Change can bring negative or positive results
Change can bring negative or positive results.
Words can pack a punch; “cancer,” “guilty,” “death sentence” are a few knee bucklers. Eight years ago “Change” was promised by a rather obscure politician who became president. Evaluation of change comes by way of perception and results.
Living in Tucson in 1954, my wife and I drove though the small town of Chandler heading to visit relatives in Phoenix. We marveled at the still beautiful high school. Our sojourn took us by cotton fields, numerous citrus groves and fields of farm crops. Baseline Road was a never ending row of Japanese flower gardens.
In the mid-‘60s we resided in Scottsdale, a city of 65,000 inhabitants. I taught at Kaibab School at 62nd St. and Camelback just north of the prestigious Arcadia neighborhood. Camelback Mt. across the street presented an unrestricted view. Beside the school was a huge citrus grove that produced an overpowering scent of orange blossoms each spring.

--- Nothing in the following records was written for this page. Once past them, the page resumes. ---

-- ==== Sys2Proof/Tests/Slice0.lean ====
section
/-! SUPPORT. The model's own tests. Expected values are taken from spec/95_test_vectors.md (named in each docstring) or worked out by hand from
the rule named. The second half shows, for every statement that has hypotheses, a concrete state and operands that meet them. -/

open Sys2Proof Sys2Proof.Machine

namespace Sys2Proof.Tests

/-! ## Helpers -/

/-- One tick a millisecond, no timestamp, an unbounded table, the initiator seen at address 7. -/
def par : Params := ⟨1, 0, none, 7⟩
/-- A machine after reset with those parameters. -/
def fresh : State := { State.reset with par := par, ini := Initiator.reset par }
/-- The outcome is a next state with a property. -/
def nextIs (r : Host.Outcome State Fault Refusal) (p : State → Bool) : Bool :=
  match r with
  | .next t => p t
  | .fault _ => false
  | .refused _ => false
/-- The outcome is a refusal with a given reason. -/
def refuses (r : Host.Outcome State Fault Refusal) (why : Refusal) : Bool :=
  match r with
  | .next _ => false
  | .fault _ => false
  | .refused w => w == why
/-- One operation is invoked. -/
def invoke (s : State) (o : Operation) : State := { s with script := [.op o] }

/-- The responder with one peer, address 1, at a given state and expected sequence number, loss rate 30. -/
def peerAt (st : PeerState) (expected : Seq) : State :=
  { fresh with rsp := { Responder.reset with dropPct := 30, peers := [⟨1, st, expected, 5⟩] } }
/-- RSP.RX is under way for an address with a loss draw. -/
def rxFrom (s : State) (addr : Addr) (loss : Fin 100) : State := { s with rxOp := .rspRx addr 0xABCD loss [] }

/-- A handshake of one SYN sent at 1000, TARGET = 20. -/
def synSent : State :=
  { fresh with
    srcLen := 900, lastNow := 1000
    ini := { fresh.ini with target := 20, conn := .synSent, isn := 0x1234, attempts := 1, synTime := 1000 } }
/-- INI.HS_STEP is under way. -/
def hsAt (now : Time) : State := { synSent with rxOp := .hsStep now 0x7777 }

/-- A pending entry of zero bytes, first sent at a time. -/
def entry (seq size : Nat) (sent : Time) : Pending :=
  { seq := BitVec.ofNat 16 seq
    raw := wire 0x3F (BitVec.ofNat 16 seq) 0 (BitVec.ofNat 8 size) (List.replicate size 0)
    size := BitVec.ofNat 7 size, start := BitVec.ofNat 32 (40 * seq), stop := BitVec.ofNat 32 (40 * seq + size)
    sendTime := sent, acked := false, retries := 0 }
/-- The transfer of the worked example of R227: entries 0 (40 bytes, sent 1011) and 1 (80 bytes, sent 1012) pending, in phase RECV. -/
def flight : State :=
  { fresh with
    srcLen := 900, lastNow := 1020
    ini := { fresh.ini with
      target := 20, conn := .established, phase := .recv, nextSeq := 2, bytesInFlight := 120,
      pend := [entry 0 40 1011, entry 1 80 1012], timerRunning := true, timerStart := 1011, initialSent := 2, totalSent := 2 } }
/-- SND.RECV is under way. -/
def recvAt (now : Time) : State := { flight with rxOp := .sndRecv now }
/-- The transfer in another phase. -/
def inPhase (p : Phase) : State := { flight with ini := { flight.ini with phase := p } }
/-- Ready to send packet 2, with a few bytes of source payload listed. -/
def filling : State := { inPhase .fill with src := [(80, 0xAA), (81, 0xBB)] }

/-! ## Well-formed packets (R107, R119) -/

theorem test_wf_data : (Instr.data ⟨0, 0, 400, 2, [0xAA, 0xBB]⟩).wellFormed = true := by decide
theorem test_wf_data_short_refused : (Instr.data ⟨0, 0, 400, 2, [0xAA]⟩).wellFormed = false := by decide
theorem test_wf_data_long_refused : (Instr.data ⟨0, 0, 400, 2, [1, 2, 3]⟩).wellFormed = false := by decide
theorem test_wf_config_short_refused : (Instr.config ⟨0, 0, 400, 1, []⟩).wellFormed = false := by decide
theorem test_wf_config_long_refused : (Instr.config ⟨0, 0, 400, 0, [1]⟩).wellFormed = false := by decide
/-- Of every other type the trailing bytes are not checked (V-HC-26, V-HC-27). -/
theorem test_wf_ack_unchecked : (Instr.ack ⟨0, 1, 400, 4, []⟩).wellFormed = true := by decide
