-- ==== Sys2Proof/Machine/RowScan.lean ====
section
/-! DEFINITION. The meanings of the ROW_SCAN and COL_DATA transactions (43_row_scan.md). -/

namespace Sys2Proof.Machine

/-- RD_ROW_SCAN returns ROW_VALID and the row driven (R231). -/
def execRdRowScan (s : State) : Host.Outcome State Fault Refusal :=
  .next (readEdge (rowScanByte s.scan) s)

/-- The scanner at the edge of a scan command for row `r`: ignored while busy, a new scan for a row in range, a zero
result for a row out of range (R232 to R234). -/
def scanCommand (r : Nat) (s : State) : ScanPart :=
  if s.scan.scanBusy then scanEdge s
  else if r < s.params.numRows then
    { scanEdge s with
      rowSel := BitVec.ofNat 4 r
      rowValid := true
      rowOhN := rowOneHot s.params r
      scanCnt := BitVec.ofNat 8 s.params.settleCycles
      scanBusy := true }
  else { scanEdge s with colData := 0#8 }

/-- WR_ROW_SCAN starts a scan of the row that D numbers (R232). -/
def execWrRowScan (d : Byte) (s : State) : Host.Outcome State Fault Refusal :=
  .next { hclkEdge s with scan := scanCommand (rowIndex d) s }

/-- RD_COL_DATA returns the column bitmask of the last scan (R239). -/
def execRdColData (s : State) : Host.Outcome State Fault Refusal :=
  .next (readEdge s.scan.colData s)

/-- WR_COL_DATA is ignored: the edge is one with no transaction (R240). -/
def execWrColData (_d : Byte) (s : State) : Host.Outcome State Fault Refusal :=
  .next (hclkEdge s)

end Sys2Proof.Machine
end

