/-- A value put between two neighbours and equal to one of them makes no change. -/
theorem chainChanges_insert {a b f : Bool} (l : List Bool) (hf : f = a ∨ f = b) :
    chainChanges (a :: f :: b :: l) = chainChanges (a :: b :: l) := by
  obtain rfl | rfl := hf <;> simp [chainChanges]

theorem chainChanges_not_head {a b : Bool} {l : List Bool} (h : chainChanges (a :: b :: l) = 0) :
    chainChanges ((!a) :: b :: l) = 1 := by
  obtain ⟨rfl, hl⟩ : a = b ∧ chainChanges (b :: l) = 0 := by simpa [chainChanges] using h
  simp [chainChanges, hl]

/-- An hclk edge with the request held: the acknowledge flops shift, and a change seen at their end leaves. -/
theorem chainChanges_shift_ack {q s1 s2 s3 a1 a2 a3 f : Bool} (hf : f = s3 ∨ f = a1) :
    chainChanges [q, s1, s2, s3, f, a1, a2] + (a2 != a3).toNat = chainChanges [q, s1, s2, s3, a1, a2, a3] := by
  have hins := chainChanges_insert [a2] hf
  have hend : (a2 != a3).toNat = if a2 = a3 then 0 else 1 := by cases a2 <;> cases a3 <;> rfl
  simp only [chainChanges] at hins ⊢
  omega

/-- With one change under way, no request reaches `req_s3` before the acknowledge of the one before has left it. -/
theorem eq_of_chainChanges_le_one {q s1 s2 s3 a1 a2 a3 : Bool}
    (hone : chainChanges [q, s1, s2, s3, a1, a2, a3] ≤ 1) : s3 = s2 ∨ s3 = a1 := by
  by_contra! hboth
  obtain ⟨h2, h1⟩ := hboth
  simp [chainChanges, Ne.symm h2, h1] at hone
  omega

/-- A tclk edge: the request flops shift, and a change that reaches their end stays as the acknowledge, since no older
one is under way. -/
theorem chainChanges_shift_req {q s1 s2 s3 a1 a2 a3 f : Bool} (hf : f = q ∨ f = s1)
    (hone : chainChanges [q, s1, s2, s3, a1, a2, a3] ≤ 1) :
    chainChanges [q, f, s1, s2, a1, a2, a3] = chainChanges [q, s1, s2, s3, a1, a2, a3] := by
  have hdrop := chainChanges_insert [a2, a3] (eq_of_chainChanges_le_one hone)
  rw [chainChanges_insert _ hf]
  simp only [chainChanges] at hdrop ⊢
  omega

section
variable {s : State} (o : Option Instr)

theorem ackFlop_between (h : HandshakeOrder s) :
    ackFlop s = s.timer.reqS3 ∨ ackFlop s = s.config.ackS1 := by
  obtain ⟨-, hack, -, hchg, -⟩ := h
  rw [← hack]
  exact firstFlop_between hchg

/-- The handshake chain after an hclk edge without a launch. -/
def ackShifted (s : State) : List Bool :=
  [s.config.reqTgl, s.timer.reqS1, s.timer.reqS2, s.timer.reqS3, ackFlop s, s.config.ackS1, s.config.ackS2]

theorem chainChanges_ackShifted (h : HandshakeOrder s) :
    chainChanges (ackShifted s) + (ackSeen s.config).toNat = s.config.cfgBusy.toNat :=
  (chainChanges_shift_ack (ackFlop_between h)).trans h.1

theorem eq_toNat_and_not_of_add {n : Nat} {a b : Bool} (h : n + a.toNat = b.toNat) : n = (b && !a).toNat := by
  cases a <;> cases b <;> simp at h ⊢ <;> omega

/-- A launch waits until the request before it is acknowledged, so no change is left under way. -/
theorem chainChanges_ackShifted_of_launches {k : Bool} (h : HandshakeOrder s) (hl : launches k s.config = true) :
    chainChanges (ackShifted s) = 0 := by
  have hshift := chainChanges_ackShifted h
  cases hb : s.config.cfgBusy
  · simp only [hb, Bool.toNat_false] at hshift
    omega
  · obtain ⟨ha, -⟩ : ackSeen s.config = true ∧ (s.config.cfgPend = true ∨ k = true) := by
      simpa [launches, hb] using hl
    simpa [hb, ha] using hshift

/-- A launch finds the timer with the request before it loaded. -/
theorem reqTgl_eq_of_launches {k : Bool} (h : HandshakeOrder s) (hl : launches k s.config = true) :
    s.config.reqTgl = s.timer.reqS1 ∧ s.config.reqTgl = s.timer.ackTgl := by
  have hquiet := chainChanges_ackShifted_of_launches h hl
  obtain ⟨-, hack, -⟩ := h
  simp only [ackShifted, chainChanges, Nat.add_eq_zero_iff, ite_eq_left_iff, one_ne_zero, imp_false, not_not] at hquiet
  obtain ⟨h1, h2, h3, -⟩ := hquiet
  exact ⟨h1, by rw [hack, h1, h2, h3]⟩

theorem handshakeOrder_hclkWith (h : HandshakeOrder s) : HandshakeOrder (hclkWith o s) := by
  obtain ⟨-, hack, hreq, -, hpend⟩ := id h
  obtain ⟨hf1, hf2, hf3⟩ := configAt_ackFlops (s := s) o
  simp only [HandshakeOrder, PendInv, handshakeChain, hclkWith, hf1, hf2, hf3, chgEdge]
  cases hl : launches (isCommit o) s.config
  · obtain ⟨hq, hb, hp, -⟩ := configAt_noLaunch o hl
    rw [hq, hb, hp]
    refine ⟨?count, hack, by simpa using hreq, nofun, ?pend⟩
    case count => exact eq_toNat_and_not_of_add (chainChanges_ackShifted h)
    case pend =>
      intro hp'
      have hwaits : s.config.cfgPend = true ∨ s.config.cfgBusy = true ∧ isCommit o = true := by simpa using hp'
      have hbusy : s.config.cfgBusy = true := hwaits.elim hpend And.left
      have hunseen : ackSeen s.config = false := by
        by_contra ha
        obtain ⟨hp0, hk0⟩ : s.config.cfgPend = false ∧ isCommit o = false := by
          simpa [launches, hbusy, ha] using hl
        simp [hp0, hk0] at hwaits
      simp [hbusy, hunseen]
  · obtain ⟨hq, hb, hp, -⟩ := configAt_launch o hl
    obtain ⟨hfresh, -⟩ := reqTgl_eq_of_launches h hl
    rw [hq, hb, hp]
    exact ⟨chainChanges_not_head (chainChanges_ackShifted_of_launches h hl), hack, fun _ => by simp [hfresh], nofun,
      nofun⟩

/-- A launch puts the committed word in flight with the request open; a commit without a launch waits in CFG_PEND. -/
theorem transferCoherent_hclkWith (ho : HandshakeOrder s) (h : TransferCoherent s) :
    TransferCoherent (hclkWith o s) := by
  obtain ⟨hcommitted, hloaded⟩ := h
  simp only [TransferCoherent, hclkWith]
  cases hl : launches (isCommit o) s.config
  · obtain ⟨hq, -, hp, hx⟩ := configAt_noLaunch o hl
    rw [hq, hp, hx]
    refine ⟨fun hp' => ?_, hloaded⟩
    obtain ⟨hpend, hwait⟩ : s.config.cfgPend = false ∧ (s.config.cfgBusy = true → isCommit o = false) := by
      simpa using hp'
    have hk : isCommit o = false := by
      cases hb : s.config.cfgBusy
      · simpa [launches, hb] using hl
      · exact hwait hb
    rw [configAt_committed_of_noLaunch o hl hk]
    exact hcommitted hpend
  · obtain ⟨hq, -, -, hx⟩ := configAt_launch o hl
    obtain ⟨-, hack⟩ := reqTgl_eq_of_launches ho hl
    refine ⟨fun _ => hx, fun hclosed => ?_⟩
    simp [hq, hack] at hclosed

/-! ### The invariant at each kind of edge -/

theorem stateInvariants_hclkWith (h : BlockInv s) : StateInvariants (hclkWith o s) := by
  obtain ⟨hlegal, ⟨hscan, htx, hclr, hrst, hlock, -, hcount, hrow, hcol⟩, hphase, horder, -⟩ := h
  obtain ⟨-, -, -, ⟨-, hrows⟩, -, -, hstrobe, -⟩ := hlegal
  obtain ⟨htx', -⟩ := txInv_hclkWith o hstrobe htx hphase
  obtain ⟨-, -, -, -, hpend'⟩ := handshakeOrder_hclkWith o horder
  exact ⟨scanIdleInv_hclkWith o hscan, htx', clrIdleInv_hclkWith o hclr, rstIdleInv_hclkWith o hrst,
    lockInv_hclkWith o hlock, hpend', hcount, rowInv_hclkWith o hrows hrow, colInv_hclkWith o hcol⟩

theorem blockInv_hclkWith (h : BlockInv s) : BlockInv (hclkWith o s) := by
  have hstate := stateInvariants_hclkWith o h
  obtain ⟨hlegal, ⟨-, htx, -⟩, hphase, horder, hcoherent⟩ := h
  obtain ⟨-, -, -, -, -, -, hstrobe, -⟩ := id hlegal
  obtain ⟨-, hphase'⟩ := txInv_hclkWith o hstrobe htx hphase
  exact ⟨hlegal, hstate, hphase', handshakeOrder_hclkWith o horder, transferCoherent_hclkWith o horder hcoherent⟩

end

section
variable {s : State}

theorem loadOrCount_of_loads (h : loads s.timer = true) : loadOrCount s = (loadTimer s.config s.timer, false) := by
  simp [loadOrCount, h]

theorem loadOrCount_of_not_loads (h : loads s.timer = false) : loadOrCount s = countEdge s.timer := by
  simp [loadOrCount, h]

/-- The acknowledge toggles at a load and at no other edge (R169). -/
theorem loadOrCount_ackTgl (s : State) : (loadOrCount s).1.ackTgl = (s.timer.ackTgl ^^ loads s.timer) := by
  cases hl : loads s.timer
  · obtain ⟨-, -, -, hack, -⟩ := countEdge_spec s.timer
    rw [loadOrCount_of_not_loads hl, hack, Bool.xor_false]
  · rw [loadOrCount_of_loads hl, loadTimer, Bool.xor_true]

theorem running_congr {t u : TimerPart} (hcs : u.tCs = t.tCs) (hwgm : u.tWgm = t.tWgm) : running u = running t := by
  simp only [running, hcs, hwgm]

/-- A load starts the counter at 0; a count stops it at the compare target (R169, R171). -/
theorem countInv_tclkEdge (h : CountInv s) : CountInv (tclkEdge s) := by
  have hrunning : running (tclkEdge s).timer = running (loadOrCount s).1 := running_congr rfl rfl
  rw [CountInv, hrunning, tclkEdge_timer]
  cases hl : loads s.timer
  · obtain ⟨hcs, hwgm, hocra, -, -, -, -, -, hle⟩ := countEdge_spec s.timer
    rw [loadOrCount_of_not_loads hl, running_congr hcs hwgm, hocra]
    exact fun hrun => hle (h hrun)
  · rw [loadOrCount_of_loads hl]
    exact fun _ => Nat.zero_le _

theorem handshakeOrder_tclkEdge (h : HandshakeOrder s) : HandshakeOrder (tclkEdge s) := by
  obtain ⟨hcount, hack, hreq, hchg, hpend⟩ := h
  have hack' : (loadOrCount s).1.ackTgl = s.timer.reqS2 := by
    rw [loadOrCount_ackTgl, hack, loads]
    cases s.timer.reqS2 <;> simp
  have hone : chainChanges (handshakeChain s) ≤ 1 := hcount ▸ Bool.toNat_le _
  simp only [HandshakeOrder, PendInv, handshakeChain, tclkEdge_timer, tclkEdge_config, tclkEdge_chg]
  refine ⟨(chainChanges_shift_req (firstFlop_between hreq) hone).trans hcount, hack', nofun, fun hc => ?_, hpend⟩
  rw [hack']
  cases hl : loads s.timer
  · have heq : s.timer.reqS2 = s.timer.reqS3 := by simpa [loads] using hl
    rw [heq, ← hack]
    exact hchg (by simpa [hl] using hc)
  · have hne : s.timer.reqS2 ≠ s.timer.reqS3 := by simpa [loads] using hl
    rw [← (eq_of_chainChanges_le_one hone).resolve_left hne.symm]
    exact hne
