-- ==== Sys2Proof/Machine/HostProgram.lean ====
section
/-! DEFINITION. The host's notation (30_encoding.md R65, R66) and the payload duty of the bucketer (45_bucketer.md R130),
as lists of host statements. -/

namespace Sys2Proof.Machine

/-- R65 `wr REG, v`. -/
def hostWr (r : WinReg) (v : Word) : HostStmt := .memWrite (regOffset r) 8 v

/-- R65 `wrb i, b`. -/
def hostWrb (i : Nat) (b : Byte) : HostStmt := .memWrite (bufBase + i) 1 (b.setWidth 64)

/-- R65 `wrq i, v`. -/
def hostWrq (i : Nat) (v : Word) : HostStmt := .memWrite (bufBase + i) 8 v

/-- R65 `cmdw w`. -/
def hostCmdw (w : Word32) : HostStmt := .memWrite (regOffset .cmd) 4 (w.setWidth 64)

/-- R65 `cmd MNEMONIC`. -/
def hostCmd (i : Instr) : HostStmt := hostCmdw (encode i)

/-- R65 `rd REG`. -/
def hostRd (r : WinReg) : HostStmt := .memRead (regOffset r) (regSize r)

/-- R66 `wrbuf i, [b0, b1, ...]`. -/
def hostWrbuf : Nat → List Byte → List HostStmt
  | _, [] => []
  | i, b :: bs => hostWrb i b :: hostWrbuf (i + 1) bs

/-- R66 `run M`. -/
def hostRun (i : Instr) : List HostStmt := [hostCmd i, .wait]

/-- R66 `rotr v, s`. -/
def hostRotr (v s : Word) : List HostStmt := [hostWr .opa v, hostWr .opb s] ++ hostRun .rotr ++ [hostRd .res0]

/-- R66 `shiftmix v`. -/
def hostShiftmix (v : Word) : List HostStmt := [hostWr .opa v] ++ hostRun .shiftmix ++ [hostRd .res0]

/-- R66 `hashlen16 u, v, m`. -/
def hostHashlen16 (u v m : Word) : List HostStmt :=
  [hostWr .opa u, hostWr .opb v, hostWr .opm m] ++ hostRun .hashlen16 ++ [hostRd .res0]

/-- R66 `hash "s"`, on the bytes of the string. -/
def hostHash (bs : List Byte) : List HostStmt :=
  hostWrbuf 0 bs ++ [hostWr .len (wordOfNat bs.length)] ++ hostRun .hash64 ++ [hostRd .status, hostRd .res0]

/-- R130: the default P_SALT, the 15 bytes of "test:1" and "salt-2025". -/
def defaultSalt : List Byte :=
  [0x74, 0x65, 0x73, 0x74, 0x3A, 0x31, 0x73, 0x61, 0x6C, 0x74, 0x2D, 0x32, 0x30, 0x32, 0x35]

/-- R130: the payload of an identifier's bytes. -/
def payload (salt ident : List Byte) : List Byte := ident ++ salt

/-- R66 `bucket "id"`, on the bytes of the identifier. -/
def hostBucket (salt ident : List Byte) : List HostStmt :=
  hostWrbuf 0 (payload salt ident) ++ [hostWr .len (wordOfNat (payload salt ident).length)]
    ++ hostRun .hashbucket ++ [hostRd .status, hostRd .res0, hostRd .res1]

/-- A host program with no turn given to the core: a command completes where the host waits for it, or at the end. -/
def hostTurns (p : List HostStmt) : List Turn := p.map .host

end Sys2Proof.Machine
end

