/-- R134: BUCKET. -/
def Obligations.BucketCommand : Prop :=
  decode 0x00000030#32 = .ok .bucket
  ∧ (∀ s : State, exec .bucket s
      = .next { s with res0 := BitVec.ofNat 64 (bucketOf s.cfg s.opa), pending := none, status := 0x2#32 })
  ∧ (∀ (c : Config) (h : Word), (BitVec.ofNat 64 (bucketOf c h)).toNat < c.buckets)
  ∧ ∀ c : Config, c.buckets = 100 →
      bucketOf c 0 = 0 ∧ bucketOf c 0x8000000000000000#64 = 8 ∧ bucketOf c 0x7FFFFFFFFFFFFFFF#64 = 7
      ∧ bucketOf c 0x8000000000000001#64 = 7 ∧ bucketOf c 0xFFFFFFFFFFFFFFFF#64 = 1 ∧ bucketOf c 100#64 = 0
      ∧ bucketOf c 0xFFFFFFFFFFFFFF9C#64 = 0 ∧ bucketOf c 0x9AE16A3B2F90404F#64 = 53

/-- R135: HASHBUCKET. -/
def Obligations.HashbucketCommand : Prop :=
  decode 0x00000031#32 = .ok .hashbucket
  ∧ (∀ s : State, s.len.toNat > s.cfg.bufBytes →
      exec .hashbucket s = .next { s with pending := none, status := 0x206#32 })
  ∧ (∀ s : State, s.len.toNat ≤ s.cfg.bufBytes → s.InputWritten 0 s.len.toNat →
      ∃ h, topHash s.cfg.a33 { buf := s.buf, len := s.len.toNat } = .ok h
        ∧ bucketHash s.cfg { buf := s.buf, len := s.len.toNat } = .ok (bucketOf s.cfg h.value)
        ∧ exec .hashbucket s = .next { s with
            res0 := BitVec.ofNat 64 (bucketOf s.cfg h.value), res1 := h.value, kernel := h.kernel.getD s.kernel,
            pending := none, status := 0x2#32 })
  ∧ (∀ s : State, s.len.toNat ≤ s.cfg.bufBytes → ¬ s.InputWritten 0 s.len.toNat →
      ∃ t, exec .hashbucket s = .next t ∧ t = { s with
        res0 := t.res0, res1 := t.res1, kernel := t.kernel, draws := t.draws, pending := none, status := 0x2#32,
        faults := s.faults.record .unwrittenRead })
  ∧ (∀ s t : State, s.len.toNat ≤ s.cfg.bufBytes → s.InputWritten 0 s.len.toNat → exec .hashbucket s = .next t →
      ∃ u v, exec .hash64 s = .next u ∧ t.res1 = u.res0 ∧ exec .bucket { s with opa := t.res1 } = .next v
        ∧ t.res0 = v.res0)
  ∧ (∀ s : State, s.len = 0 → s.cfg.buckets = 100 → exec .hashbucket s = .next { s with
      res0 := 53, res1 := 0x9AE16A3B2F90404F#64, pending := none, status := 0x2#32 })
  ∧ (∀ n, 33 ≤ n → n ≤ 64 → ∃ i : Input, i.len = n ∧ topHash .k1 i ≠ topHash .k2 i)
  ∧ (∀ s : State, s.len = 21 → 21 ≤ s.cfg.bufBytes → s.cfg.buckets = 100 →
      (∀ a, a < 21 → s.buf.read a
        = (payload defaultSalt [0x61, 0x62, 0x63, 0x31, 0x32, 0x33])[a]?) →
      exec .hashbucket s = .next { s with
        res0 := 96, res1 := 0xF83D270C38F56B98#64, pending := none, status := 0x2#32 })

/-- 45_bucketer.md section 4 (range): every bucket a command writes is below P_BUCKETS; of a HASHBUCKET whose input was
not all written the spec gives no result. -/
def Obligations.BucketResultsAreBelowTheModulus : Prop :=
  ∀ s t : State,
    (exec .bucket s = .next t → t.res0.toNat < s.cfg.buckets)
    ∧ (exec .hashbucket s = .next t → t.status = 0x2#32 → s.InputWritten 0 s.len.toNat →
        t.res0.toNat < s.cfg.buckets)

The students then knew what they were there for, and life was good.
Today, Kaibab is gone as is the large citrus grove. Arcadia homes have aged and many have roof rats. Building has climbed nearly to the top of Camelback Mt., destroying the former view. Populations of Chandler and Scottsdale are around 250,000. The Japanese flower gardens, cotton fields, dairies and much of the pristine desert have disappeared. Were these changes productive? Many longtime residents dislike the encroachment and the increasing population. They would answer no.
During the ‘60s, when migrant workers came to harvest the crops and then moved on, immigration was not a big problem. Now our southern border resembles a sieve. In spite of the billions spent, federal laws are winked at by those who enacted them.
Citizens may recall the alternative fuel subsidy debacle that nearly bankrupted our state a few years ago. To pay all the drivers who complied, lawmakers swept millions from the park fund. This forced closing Arizona rest stops for a long time. More ill-advised change?
A few years ago, most of our interstates had cameras checking speeding, but they were removed for what seemed to be no valid reason. Never mind cameras made driving a pleasure, that fines brought in $63 million for the state, and they saved lives. Did the removal benefit anyone except the law breakers? I think not.
Chandler had laid off and retired workers to save money, only to build a mammoth, expensive and some say pretentious, city building. They also improved streets and sidewalks to make downtown more pedestrian friendly. Have you seen many walkers there during winter or our toasty summers? Did these changes benefit the average tax payer?
Now voters are outraged and are demanding from all levels of government integrity, responsibility and honesty from those who purport to serve us. With the November presidential election, change is certain. But will it be the manner of change that is beneficial or detrimental? Time will tell.